2)  By his own admission, Roger Ebert admits that he's not familiar with video games.  His declaration that they are "not art" is as valid as my saying "I've never seen the King Kong movie, but I'm confident in saying that it's terrible, since I've never been all that fond of gorillas."

3)  Video games contain paintings, music, sculpture (if you count polygonal rendering, and I do), cinema, animation, and prose.  Seperately, all of these things are considered art.  When put together as a cohesive whole, they're... not?  Does that make any sense at all?

4)  If a cross submerged in urine can be considered a work of art... if a man can haphazardly scatter paint and cigarette butts over a canvas and call it art... if a musician can sit at a piano for over four minutes without playing a single note and call this empty performance art... it is entirely reasonable to consider video games a form of artistic expression.

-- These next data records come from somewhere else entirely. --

/-! ## Full/empty accesses -/

/-- The checks of a full/empty access (R183, R184): one aligned word, FE on DRAM. -/
def fePlace (s : State) (a : Acc) (va : Word) (n : Nat) : Ex (State × Piece) := do
  s.inSpace va n
  ensure (va.toNat % 8 + n ≤ 8) (trap s 0x03 0 va)
  let (t, ps) ← s.access { a with fe := true } va n false
  match ps with
  | [] => hold t .retry
  | p :: _ => .ok (t, p)

/-- A full/empty access that is performed at the word's home: the earlier stores of the fibre to the word, and what was sent before on the
way there, come first (R31, R186, R374, R378). -/
def fePiece (s : State) (a : Acc) (va : Word) (n : Nat) : Ex (State × Piece) := do
  let (t, p) ← fePlace s a va n
  let t ← t.homeFirst [t.pieceWay p] [p] (if isDram p.pa then [p.pa / 128] else [])
  .ok (t.detect p.pa p.len, p)

/-- A full/empty load or take (R196, R197): on an empty word the request waits at the home, in order of arrival. -/
def feLoad (s : State) (d : GReg) (va : Word) (n : Nat) (signed take : Bool) : Ex (State × Bool) := do
  destG s d
  let (t, p) ← fePiece s (if take then s.accAtomic else s.accLoad) va n
  if t.emptyWord (p.pa / 8) then
    let w : FeWait := { fib := t.fib.id, pa := p.pa, len := n, signed := signed, take := take, d := d,
                        shadow := t.fib.inev, key := keyArg p.leaf, asid := t.fib.asid, va := p.va }
    hold (t.setDev fun v => { v with feWait := v.feWait ++ [w] }) .fe
  else
    let (t, bs) ← t.loadPieces true [p]
    let t := t.acquire 2
    let t := if take then (t.touchBit (keyArg p.leaf) p.pa).setFull (p.pa / 8) false else t
    .ok (setG t d (extendLoad n signed (ofBytes bs)), t.parksFor [p])

/-- A full/empty store leaves the core like every store (R61, R65, R196): posted to another chiplet's scratchpad, performed at once in its
own, and for DRAM into the write-through buffer. -/
def State.feStorePart (s : State) (p : Piece) (bs : List Byte) : State :=
  if s.remote p then s.setDev fun d => { d with
    posted := d.posted ++ [{ fib := s.fib.id, core := s.core.num, seq := s.ctr, src := s.chip.num, pa := p.pa, data := bs
                             setFull := true, hop := s.hop (padChip p.pa) }] }
  else if isPad p.pa then (s.writeHome p.pa bs).makeFull (p.pa / 8)
  else s.setCore fun c => { c with
    wtb := c.wtb ++ [{ fib := s.fib.id, seq := s.ctr, key := keyArg p.leaf, pa := p.pa, data := bs, full := true }]
    l1 := putL1 p.pa bs c.l1 }

/-- The store half of a full/empty store (R196): a release, then the bytes and with them the word full, at an absent offset too, where the
bytes are discarded (R57) (assumption 58). -/
def feStore (s : State) (va : Word) (bs : List Byte) : Ex State := do
  let (t, p) ← fePlace s s.accStore va bs.length
  let t ← t.release 2
  t.storeRoom [p]
  .ok (t.settleLocal.feStorePart p bs)

/-- `ld.fe` (R196). -/
def execLdFe (z : BitVec 2) (e : BitVec 1) (d b : GReg) (i : BitVec 4) (w : BitVec 1) (m : BitVec 9) (s : State) :
    Host.Outcome State Fault Refusal :=
  runLoad s 1 do
    let t ← waitW s w
    let ea ← effAddr t b i m (sizeBytes z)
    feLoad t d ea (sizeBytes z) (e == 1) false

/-- `st.fe` (R196): never waits at the word. -/
def execStFe (z : BitVec 2) (g b : GReg) (i : BitVec 4) (w : BitVec 1) (m : BitVec 9) (s : State) :
    Host.Outcome State Fault Refusal :=
  run s 1 do
    let t ← waitW s w
    let v ← readG t g
    let ea ← effAddr t b i m (sizeBytes z)
    feStore t ea (bytesOf (sizeBytes z) v.toNat)

/-- `ld.fe.take` (R197). -/
def execLdFeTake (d a : GReg) (s : State) : Host.Outcome State Fault Refusal :=
  runLoad s 1 do
    let ea ← readG s a
    feLoad s d ea 8 false true

/-- `fe.clr` (R197): relaxed. -/
def execFeClr (a : GReg) (s : State) : Host.Outcome State Fault Refusal :=
  run s 1 do
    let ea ← readG s a
    let (t, p) ← fePiece s s.accStore ea 8
    .ok ((t.touchBit (keyArg p.leaf) p.pa).setFull (p.pa / 8) false)

/-- `fe.set` (R197): a release that wakes waiters. -/
def execFeSet (a : GReg) (s : State) : Host.Outcome State Fault Refusal :=
  run s 1 do
    let ea ← readG s a
    let (t, p) ← fePlace s s.accStore ea 8
    let t ← t.release 2
    let t ← t.homeFirst [t.pieceWay p] [p] []
    let t := t.detect p.pa p.len
    .ok ((t.touchBit (keyArg p.leaf) p.pa).makeFull (p.pa / 8))

/-- `fe.test` (R197): relaxed, never affected by poison. -/
def execFeTest (d a : GReg) (s : State) : Host.Outcome State Fault Refusal :=
  runLoad s 1 do
    let ea ← readG s a
    destG s d
    let (t, p) ← fePiece s s.accLoad ea 8
    .ok (setG t d (if t.emptyWord (p.pa / 8) then 0 else 1), t.parksFor [p])

/-- `g.empty` (R197): the value stays and cannot be read; a fault token is discarded. -/
def execGEmpty (d : GReg) (s : State) : Host.Outcome State Fault Refusal :=
  run s 1 do
    destG s d
    .ok (setFill s d (s.bank.val.getD d.toNat 0) Fill.empty)

/-! ## VF scalar accesses -/

/-- Whether a value of `n` bytes crosses a 64-byte boundary (R82). -/
def crosses (ea : Word) (n : Nat) : Bool := decide (64 < ea.toNat % 64 + n)

/-- The scope of format M's ord 1 (R158). -/
def ordScope (o : BitVec 2) : Option Nat := if o = 1 then some 2 else none

/-- Load one VF value at its stored length into fd (R191); gives its length. The length byte is read with the block that holds it
(R82). Its poison is met before the pages of the other bytes are checked, an order that the manual does not give (assumption 53). -/
def loadF (s : State) (f : FReg) (ea : Word) (o : BitVec 2) : Ex (State × Bool × Nat) := do
  let (t, ps) ← s.access s.accLoad ea 1 false
  let t := if o = 1 then t.acquire 2 else t
  let t ← t.ownFirst (o == 3) ps
  let (t, b) ← t.readParts (o == 3) (some 0) ps
  let len := ofBytes b % 16
  ensure (2 ≤ len) (trap t 0x08 0 ea)
  let n := len + 1
  let (t, ps) ← t.access t.accLoad ea n (crosses ea n)
  let t ← t.ownFirst (o == 3) ps
  let (t, bs) ← t.loadParts (o == 3) (some 0) ps
  .ok (setF t f.toNat ((vfDecode (ofBytes bs)).convert (Fmt.vf t.p) t.rm), t.parksFor ps, n)

/-- `ld.f` (R191). -/
def execLdF (f : FReg) (b : GReg) (i : BitVec 4) (w : BitVec 1) (o : BitVec 2) (m : BitVec 9) (s : State) :
    Host.Outcome State Fault Refusal :=
  runLoad s 1 do
    let t ← waitW s w
    let ea ← effAddr t b i m t.n
    needF t f.toNat
    let (t, parks, _) ← loadF t f ea o
    .ok (t, parks)

/-- `ld.f.adv` (R191): the base register moves past the value. -/
def execLdFAdv (f : FReg) (b : GReg) (w : BitVec 1) (o : BitVec 2) (s : State) : Host.Outcome State Fault Refusal :=
  runLoad s 1 do
    let t ← waitW s w
    let ea ← readG t b
    needF t f.toNat
    let (t, parks, n) ← loadF t f ea o
    .ok (setG t b (ea + BitVec.ofNat 64 n), parks)

/-- `st.f` (R192). -/
def execStF (f : FReg) (b : GReg) (i : BitVec 4) (w : BitVec 1) (o : BitVec 2) (m : BitVec 9) (s : State) :
    Host.Outcome State Fault Refusal :=
  run s 1 do
    let t ← waitW s w
    let ea ← effAddr t b i m t.n
    needF t f.toNat
    let v ← readV0 t f.toNat
    storeVal t ea (bytesOf t.n v) (crosses ea t.n) (ordScope o)

/-! ## Vector accesses -/

/-- A check of one lane after its translation (R183 step 7). -/
abbrev LaneCheck := State → Nat → Word → List Piece → Ex State

/-- Steps 3 to 7 of R183 for every lane of a list of (lane, address). -/
def laneAccess (a : Acc) (e : Nat) (chk : LaneCheck) : List (Nat × Word) → State → Ex (State × List (Nat × List Piece))
  | [], s => .ok (s, [])
  | (i, va) :: r, s => do
    let (t, ps) ← s.access a va e true
    let t ← chk t i va ps
    let (t, rest) ← laneAccess a e chk r t
    .ok (t, (i, ps) :: rest)

/-- Take the bytes of every lane, each an access of its own (R185) (assumption 20). -/
def laneReads (nt : Bool) : List (Nat × List Piece) → State → Ex (State × List (Nat × Nat))
  | [], s => .ok (s, [])
  | (i, ps) :: r, s => do
    let (t, bs) ← s.readParts nt (some i) ps
    let (t, rest) ← laneReads nt r t
    .ok (t, (i, ofBytes bs) :: rest)

/-- Load every lane (R185); the caches take the lines once every lane has its bytes (assumption 20). -/
def laneLoads (nt : Bool) (l : List (Nat × List Piece)) (s : State) : Ex (State × List (Nat × Nat)) := do
  let (t, got) ← laneReads nt l s
  .ok (t.fillParts nt (l.flatMap Prod.snd), got)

My final word on all this?  Roger Ebert is just a snobbish elitist; a man who feels threatened by the increasing popularity of a hobby which has overtaken theatre as the preferred form of entertainment for many Americans.  Ebert is entitled to his opinion, or would be, if he bothered to do any research, but in the end, his word is neither law nor fact.

Now if you'll excuse me, I think I'll blow the dust off my DVD collection and watch a film critic who I still admire and respect.  Namely, this one.

12/16/05

It's time once again to give the site its annual, minty-fresh Christmas makeover!  The candy cane-striped borders provide the thrills, while the freezing temperature and complete lack of new content provide the chills. 

Hopefully, I'll have something new on the site in time for all the usual winter holidays, like Festivus, and Pule, and, Redd Foxx's birthday, and... uh, someone turn off my television before my brain melts and spills out of my ear.

12/12/05

Oh Sega, why must you taunt me so with your on-again, off-again support for the Dreamcast?  There are rumors that the system is going to be re-released alongside a new Milestone shooter called Radilgy.  It's good news if it's true, but personally, I would have been a lot happier if Sega had waited until now to discontinue the Dreamcast in the first place.

Speaking of science-fiction games for long-dead systems, Solar Plexus is now available for purchase from the Atari Age store.  If you're a fan of the Atari 2600, you really ought to get yourself a copy of the game... there's nothing else quite like it on the system.
 
Well, that's it for this update.  Back to studying... I've got finals this week, after all!

12/7/05

Complete Convergence has been updated one last time for the handful of people who are still running emulators on their PSPs.  The final installment of the series takes you step by step through the installation of the system's best Neo-Geo CD emulator, letting you play your favorite arcade titles from the 1990's on the go. 

In other news, things are really heating up for the Xbox 360... and I don't mean that in a good way.  Many of the units shipped are prone to overheating, leaving their owners a little steamed as well.  Lawsuits have already been filed against Microsoft for fudging the first shipment of 360s, a surprising development when you consider how long it took gamers to take legal action when their Playstation 2s stopped reading discs. 
 
I'm not the world's biggest Microsoft fan, ranking somewhere between Steve Jobs and the Linux penguin.  However, I can't help but think these lawsuits were motivated as much by the hopes of digging through Bill Gates' deep pockets as they were the aggravation of taking home a faulty game system.  It's reasonable to expect a refund for malfunctioning merchandise, but lumping "unspecified damages" into this claim makes me think the people who filed it are hoping to get a lot more out of the deal than a replacement Xbox 360.